DBPool Init Parameters
| Attribute | Meaning | Default
|
| driver-name | JDBC driver class | required
|
| url | JDBC url for the database | required
|
| user | Database user | ""
|
| password | Database password | ""
|
| max-connections | Maximum number of allowed connections | 20
|
| max-idle-time | Maximum time an idle connection is kept in
the pool | 5 sec
|
| ping-table | The database table used to "ping", checking that
the connection is still live. | false
|
| ping-on-reuse | Test for live connections before allocating
them from the pool. | false
|
| ping-on-free | Test for live connections before replacing
them in the pool. | false
|
| ping-on-idle | Periodically test connectiong in the pool | false
|
| connection-wait-time | How long to wait for an idle connection (Resin 1.2.3) | 5 seconds
|
| enable-transaction | Connections from this pool can participate in a
transaction. Enabling transactions adds overhead, so non-transaction applications should not set this. | false
|
| any other | calls DBPool.setProperty() to set driver properties. | none
|
Here's a sample minimal resin.conf fragment to bind a DBPool-based
database to the JNDI path "java:comp/env/jdbc/test".
Sample resin.conf fragment
<resource-ref>
<res-ref-name>jdbc/test</res-ref-name>
<res-type>javax.sql.DataSource</res-type>
<init-param driver-name="org.gjt.mm.mysql.Driver"/>
<init-param url="jdbc:mysql://localhost:3306/test"/>
</resource-ref>
|
The following is a sample design pattern for getting new database
connections. The try ... finally block is very important for
making database connections reliable.
Sample test.jsp to use database connections
<%@ page import='javax.sql.*, javax.naming.*, java.sql.*' %>
<%
Context env = new InitialContext().lookup("java:comp/env");
DataSource source = (DataSource) env.lookup("jdbc/test");
Connection conn = source.getConnection();
try {
...
} finally {
conn.close();
}
%>
|
path-mapping
Maps url patterns to real paths.

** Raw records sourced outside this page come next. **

-- ==== Sys2Proof/Machine/Memory.lean ====
section
/-!
DEFINITION. The engines' loads, stores and atomics over the memory map, the ports and the windows (R353, R355 to R360), and the port accesses that have
rows of their own (R358, R374).
-/

namespace Sys2Proof.Machine

/-! ### Loads -/

/-- A load from an engine's instruction or data RAM. -/
def localLoad (e : Nat) (rd : Fin 32) (m : Memory) (a o w : Nat) (signed : Bool) (obs : MemObs) (s : State) : State :=
  if obs = .fatal then localError e a s
  else finish e rd (loadValue signed (memRange m o w)) (engOf s e).flags s

/-- R358: the value of a port that may be loaded. -/
def portValue (s : State) (e o : Nat) : Option Word :=
  let x := engOf s e
  match o with
  | 0x00 => some (BitVec.ofNat 32 (engId e x))
  | 0x04 => some (BitVec.ofNat 32 s.now)
  | 0x08 => some x.timeHi
  | 0x0C => some (BitVec.ofNat 32 s.scan.frameCount)
  | 0x14 => some x.tvec
  | 0x18 => some x.tpc
  | 0x1C => some x.tcause
  | 0x20 => some x.tval
  | 0x24 => some (BitVec.ofNat 32 x.flags.word)
  | 0x40 => some (x.evdata.setWidth 32)
  | 0x44 => some ((x.evdata >>> 32).setWidth 32)
  | 0x48 => some x.evtime
  | 0x80 => some x.ckptBase
  | 0x84 => some x.ckptLen
  | 0x88 => some x.ckptCount
  | 0xA0 => some x.dictEntry
  | 0xA4 => some x.dictBuf
  | 0xA8 => some x.dictLen
  | 0xB0 => some x.dictStatus
  | _ =>
    if o = 0x30 ∨ o = 0x34 ∨ o = 0x38 ∨ o = 0x3C then some (BitVec.ofNat 32 (x.evmask.toNat / 2 ^ (8 * (o - 0x30))))
    else if 0x60 ≤ o ∧ o ≤ 0x7C ∧ o % 4 = 0 then
      some (if o % 8 = 0 then vget x.winHandle 0 ((o - 0x60) / 8) else vget x.winOffset 0 ((o - 0x60) / 8))
    else none

/-- R358: reading TIME_LO latches TIME_HI. -/
def latchTime (o e : Nat) (s : State) : State :=
  if o = 0x04 then (members s e).foldl (fun st k => setEng st k { engOf st k with timeHi := BitVec.ofNat 32 (s.now / 4294967296) }) s else s

/-- R358: a load from a port. -/
def portLoad (e : Nat) (rd : Fin 32) (a o : Nat) (s : State) : State :=
  shared e (fun st => match portValue st e o with
    | some v => (some (result v), latchTime o e st)
    | none => (none, trap e 3 (BitVec.ofNat 32 a) st)) (complete e rd) s

/-- R356, R359, R371: why an access through a window traps: whether its handle is stale, or the access is denied or out of the area. `ok` says
which areas the access may use. -/
def windowArea (s : State) (e w o n : Nat) (ok : Nat → Area → Bool) : Option Area × Bool :=
  let (h, off) := windowAt s e w o
  match areaOf s h with
  | none => (none, true)
  | some a => if a ≠ .dram ∧ ok (engOf s e).runsAs a ∧ off + n ≤ a.size then (some a, false) else (none, false)

/-- R359, R355: the trap of a denied access through a window; a stale handle also raises E68. -/
def windowTrap (e w a : Nat) (stale : Bool) (s : State) : State :=
  let h := (vget (engOf s e).winHandle 0 w).toNat
  trap e 3 (BitVec.ofNat 32 a) (if stale then staleHandle s h 3 else s)

/-- R359: a load through a window. -/
def windowGet (e a w o n : Nat) (signed : Bool) (obs : MemObs) (s : State) : Option PairInput × State :=
  match windowArea s e w o n Area.readable with
  | (none, stale) => (none, windowTrap e w a stale s)
  | (some r, _) =>
    let off := (windowAt s e w o).2
    if r.inStore && !domainOn s 3 then (none, s)
    else match chargeEngine e 1 s with
      | (false, s1) => (none, s1)
      | (true, s1) =>
        let s2 := match r.addr off with
          | some p => storeFinding p obs s1
          | none => s1
        if areaPoisoned s2 r off then (none, trap e 4 (BitVec.ofNat 32 a) s2)
        else (some (result (loadValue signed (areaBytes s2 e r off n))), s2)

/-- A load of `w` bytes (R353, R355, R356). -/
def load (e : Nat) (rd : Fin 32) (addr : Word) (w : Nat) (signed : Bool) (obs : MemObs) (s : State) : State :=
  let a := addr.toNat
  if a % w ≠ 0 then trap e 2 addr s
  else match placeOf a with
    | .iram o => localLoad e rd (engOf s e).iram a o w signed obs s
    | .dram o => localLoad e rd (engOf s e).dram a o w signed obs s
    | .port o => if w ≠ 4 then trap e 2 addr s else portLoad e rd a o s
    | .window k o => shared e (windowGet e a k o w signed obs) (complete e rd) s
    | .nothing => trap e 3 addr s

/-- The address of a load or store: ra + imm. -/
def address (s : State) (e : Nat) (ra : Fin 32) (imm : Half) : Word := (engOf s e).get ra + simm imm

/-- LB (R353). -/
def execLb (e : Fin 9) (rd ra : Fin 32) (imm : Half) (m : MemObs) (s : State) : Host.Outcome State Fault Refusal :=
  instruct e (fun st => load e rd (address st e ra imm) 1 true m st) s

/-- LBU (R353). -/
def execLbu (e : Fin 9) (rd ra : Fin 32) (imm : Half) (m : MemObs) (s : State) : Host.Outcome State Fault Refusal :=
  instruct e (fun st => load e rd (address st e ra imm) 1 false m st) s

/-- LH (R353). -/
def execLh (e : Fin 9) (rd ra : Fin 32) (imm : Half) (m : MemObs) (s : State) : Host.Outcome State Fault Refusal :=
  instruct e (fun st => load e rd (address st e ra imm) 2 true m st) s

/-- LHU (R353). -/
def execLhu (e : Fin 9) (rd ra : Fin 32) (imm : Half) (m : MemObs) (s : State) : Host.Outcome State Fault Refusal :=
  instruct e (fun st => load e rd (address st e ra imm) 2 false m st) s

/-- LW (R353). -/
def execLw (e : Fin 9) (rd ra : Fin 32) (imm : Half) (m : MemObs) (s : State) : Host.Outcome State Fault Refusal :=
  instruct e (fun st => load e rd (address st e ra imm) 4 true m st) s

/-! ### Stores -/

/-- R358: a store to DICT_OP: the operation of a code 1 to 4, on the entry, buffer and length of the ports; an extension engine writes only entries
of its own range (R371). Another code names no operation (log 65). -/
def dictOp (e : Nat) (a : Word) (op : Nat) (m : MemObs) (s : State) : State :=
  let x := engOf s e
  let key := bits x.dictEntry.toNat 23 0
  let value := if (op = 2 ∨ op = 3) ∧ x.dictLen.toNat ≤ 2048 then memRange x.dram x.dictBuf.toNat x.dictLen.toNat else []
  if op = 0 ∨ 4 < op then finish e 0 0 x.flags s
  else if (op = 2 ∨ op = 3) ∧ 4 ≤ x.runsAs ∧ x.runsAs < 8 ∧ !moduleOwns x.runsAs (key / 256) then trap e 3 a s
  -- R357: a write reads its value from data RAM
  else localRead e (0x10000000 + x.dictBuf.toNat) (if op = 2 ∨ op = 3 then m else .sound) (emit e (.dict op x.dictEntry x.dictBuf x.dictLen value) 0) s

/-- R358: a word stored to a port. -/
def portStoreWord (e : Nat) (a : Word) (o : Nat) (v : Word) (m : MemObs) (s : State) : State :=
  if !portWritable o then trap e 3 a s
  else if o = 0xAC then dictOp e a v.toNat m s
  else emit e (.store a.toNat 4 v.toNat) 0 s

/-- R359: a store through a window. -/
def windowPut (e : Nat) (addr : Word) (k o w v : Nat) (s : State) : State :=
  match windowArea s e k o w Area.storable with
  | (none, stale) => windowTrap e k addr.toNat stale s
  | (some _, _) => if !domainOn s 3 then s else emit e (.store addr.toNat w (v % 256 ^ w)) 0 s

/-- A store of the low `w` bytes of a word (R353, R355, R356); one of less than a word reads the word of data RAM first (R357). -/
def store (e : Nat) (addr : Word) (w : Nat) (v : Word) (m : MemObs) (s : State) : State :=
  let a := addr.toNat
  if a % w ≠ 0 then trap e 2 addr s
  else match placeOf a with
    | .dram o => localRead e a m (fun st => setEng st e ({ engOf st e with dram := memWrite (engOf st e).dram o (bytesLE w v.toNat) }.next)) s
    | .port o => if w ≠ 4 then trap e 2 addr s else portStoreWord e addr o v m s
    | .window k o => windowPut e addr k o w v.toNat s
    | _ => trap e 3 addr s

/-- SB (R353). -/
def execSb (e : Fin 9) (rd ra : Fin 32) (imm : Half) (m : MemObs) (s : State) : Host.Outcome State Fault Refusal :=
  instruct e (fun st => store e (address st e ra imm) 1 ((engOf st e).get rd) m st) s

/-- SH (R353). -/
def execSh (e : Fin 9) (rd ra : Fin 32) (imm : Half) (m : MemObs) (s : State) : Host.Outcome State Fault Refusal :=
  instruct e (fun st => store e (address st e ra imm) 2 ((engOf st e).get rd) m st) s

/-- R357: a whole word stored reads no data RAM, but one stored to DICT_OP does. -/
def swObs (a : Word) (m : MemObs) : MemObs := match placeOf a.toNat with
  | .port _ => m
  | _ => .sound

/-- SW (R353). -/
def execSw (e : Fin 9) (rd ra : Fin 32) (imm : Half) (m : MemObs) (s : State) : Host.Outcome State Fault Refusal :=
  instruct e (fun st => store e (address st e ra imm) 4 ((engOf st e).get rd) (swObs (address st e ra imm) m) st) s

/-! ### Atomics (R360) -/

/-- R360, R371: the areas on which an engine's atomics are permitted: BLOB channels that it may store into. -/
def atomicArea (n : Nat) : Area → Bool
  | .chan c => decide (c.type = 4) && (Area.chan c).storable n
  | _ => false

/-- An atomic on the word at ra. -/
def atomic (op e : Nat) (rd ra rb : Fin 32) (obs : MemObs) (s : State) : State :=
  let x := engOf s e
  let addr := x.get ra
  let a := addr.toNat
  if a % 4 ≠ 0 then trap e 2 addr s
  else match placeOf a with
    | .window k o =>
      match windowArea s e k o 4 atomicArea with
      | (none, stale) => windowTrap e k a stale s
      | (some r, _) =>
        let off := (windowAt s e k o).2
        if !domainOn s 3 then s
        else
          let s1 := match r.addr off with
            | some p => storeFinding p obs s
            | none => s
          if areaPoisoned s1 r off then trap e 4 addr s1
          else emit e (.atomic op a (x.get rb) (x.get rd)) rd s1
    | _ => trap e 3 addr s

/-- AMOADD (R360). -/
def execAmoadd (e : Fin 9) (rd ra rb : Fin 32) (m : MemObs) (s : State) : Host.Outcome State Fault Refusal :=
  instruct e (atomic 0 e rd ra rb m) s

/-- AMOSWAP (R360). -/
def execAmoswap (e : Fin 9) (rd ra rb : Fin 32) (m : MemObs) (s : State) : Host.Outcome State Fault Refusal :=
  instruct e (atomic 1 e rd ra rb m) s

/-- CAS (R360): the word at ra is compared with rd. -/
def execCas (e : Fin 9) (rd ra rb : Fin 32) (m : MemObs) (s : State) : Host.Outcome State Fault Refusal :=
  instruct e (atomic 2 e rd ra rb m) s

/-- AMOOR (R360). -/
def execAmoor (e : Fin 9) (rd ra rb : Fin 32) (m : MemObs) (s : State) : Host.Outcome State Fault Refusal :=
  instruct e (atomic 3 e rd ra rb m) s

/-- AMOAND (R360). -/
def execAmoand (e : Fin 9) (rd ra rb : Fin 32) (m : MemObs) (s : State) : Host.Outcome State Fault Refusal :=
  instruct e (atomic 4 e rd ra rb m) s

/-! ### Port accesses with rows of their own -/

/-- The address of a port. -/
def portAddress (o : Nat) : Word := BitVec.ofNat 32 (0x20000000 + o)

/-- WDOG_WRITE (R358, R374): register rd stored to WDOG, which restarts the watchdog. -/
def execWdogWrite (e : Fin 9) (rd : Fin 32) (s : State) : Host.Outcome State Fault Refusal :=
  instruct e (fun st => store e (portAddress 0x10) 4 ((engOf st e).get rd) .sound st) s

/-- EVROUTE_WRITE (R358, R384): register rd stored to EVROUTE. -/
def execEvrouteWrite (e : Fin 9) (rd : Fin 32) (s : State) : Host.Outcome State Fault Refusal :=
  instruct e (fun st => store e (portAddress 0x50) 4 ((engOf st e).get rd) .sound st) s

/-- TIME_LO_READ (R358): TIME_LO loaded into rd. -/
def execTimeLoRead (e : Fin 9) (rd : Fin 32) (s : State) : Host.Outcome State Fault Refusal :=
  instruct e (load e rd (portAddress 0x04) 4 true .sound) s

/-- DICT_OP_READ (R358): 1 stored to DICT_OP. -/
def execDictOpRead (e : Fin 9) (s : State) : Host.Outcome State Fault Refusal := instruct e (store e (portAddress 0xAC) 4 1 .sound) s

/-- DICT_OP_WRITE (R358): 2 stored to DICT_OP. -/
def execDictOpWrite (e : Fin 9) (m : MemObs) (s : State) : Host.Outcome State Fault Refusal := instruct e (store e (portAddress 0xAC) 4 2 m) s

/-- DICT_OP_WRITE_STAGED (R358): 3 stored to DICT_OP. -/
def execDictOpWriteStaged (e : Fin 9) (m : MemObs) (s : State) : Host.Outcome State Fault Refusal := instruct e (store e (portAddress 0xAC) 4 3 m) s

/-- DICT_OP_READ_STAGED (R358): 4 stored to DICT_OP. -/
def execDictOpReadStaged (e : Fin 9) (s : State) : Host.Outcome State Fault Refusal := instruct e (store e (portAddress 0xAC) 4 4 .sound) s

end Sys2Proof.Machine
end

If using a server like
IIS, you may need to match the server's path aliases.
| Attribute | Meaning
|
|
url-pattern | A pattern matching the url:
/foo/*, /foo, or *.foo
|
| url-regexp | A regular expression matching the url
|
| real-path | The prefix of the real path. When used with url-regexp, allows substitution variables like $1.
|
<web-app id='/'>
<path-mapping url-pattern='/resin/*'
real-path='e:\resin'/>
<path-mapping url-regexp='/~([^/]*)'
real-path='e:\home\$1'/>
</web-app>
|
No default.
strict-mapping
Forces servlet-mapping to follow strict Servlet 2.2, disallowing
PATH_INFO
Defaults to false, allowing /foo/bar.jsp/foo.
welcome-file-list
Sets the files to use as index.jsp pages
<web-app id='/'>
<welcome-file-list>index.jsp, home.xtp</welcome-file-list>
</web-app>
|
Defaults to index.xtp, index.jsp, index.html.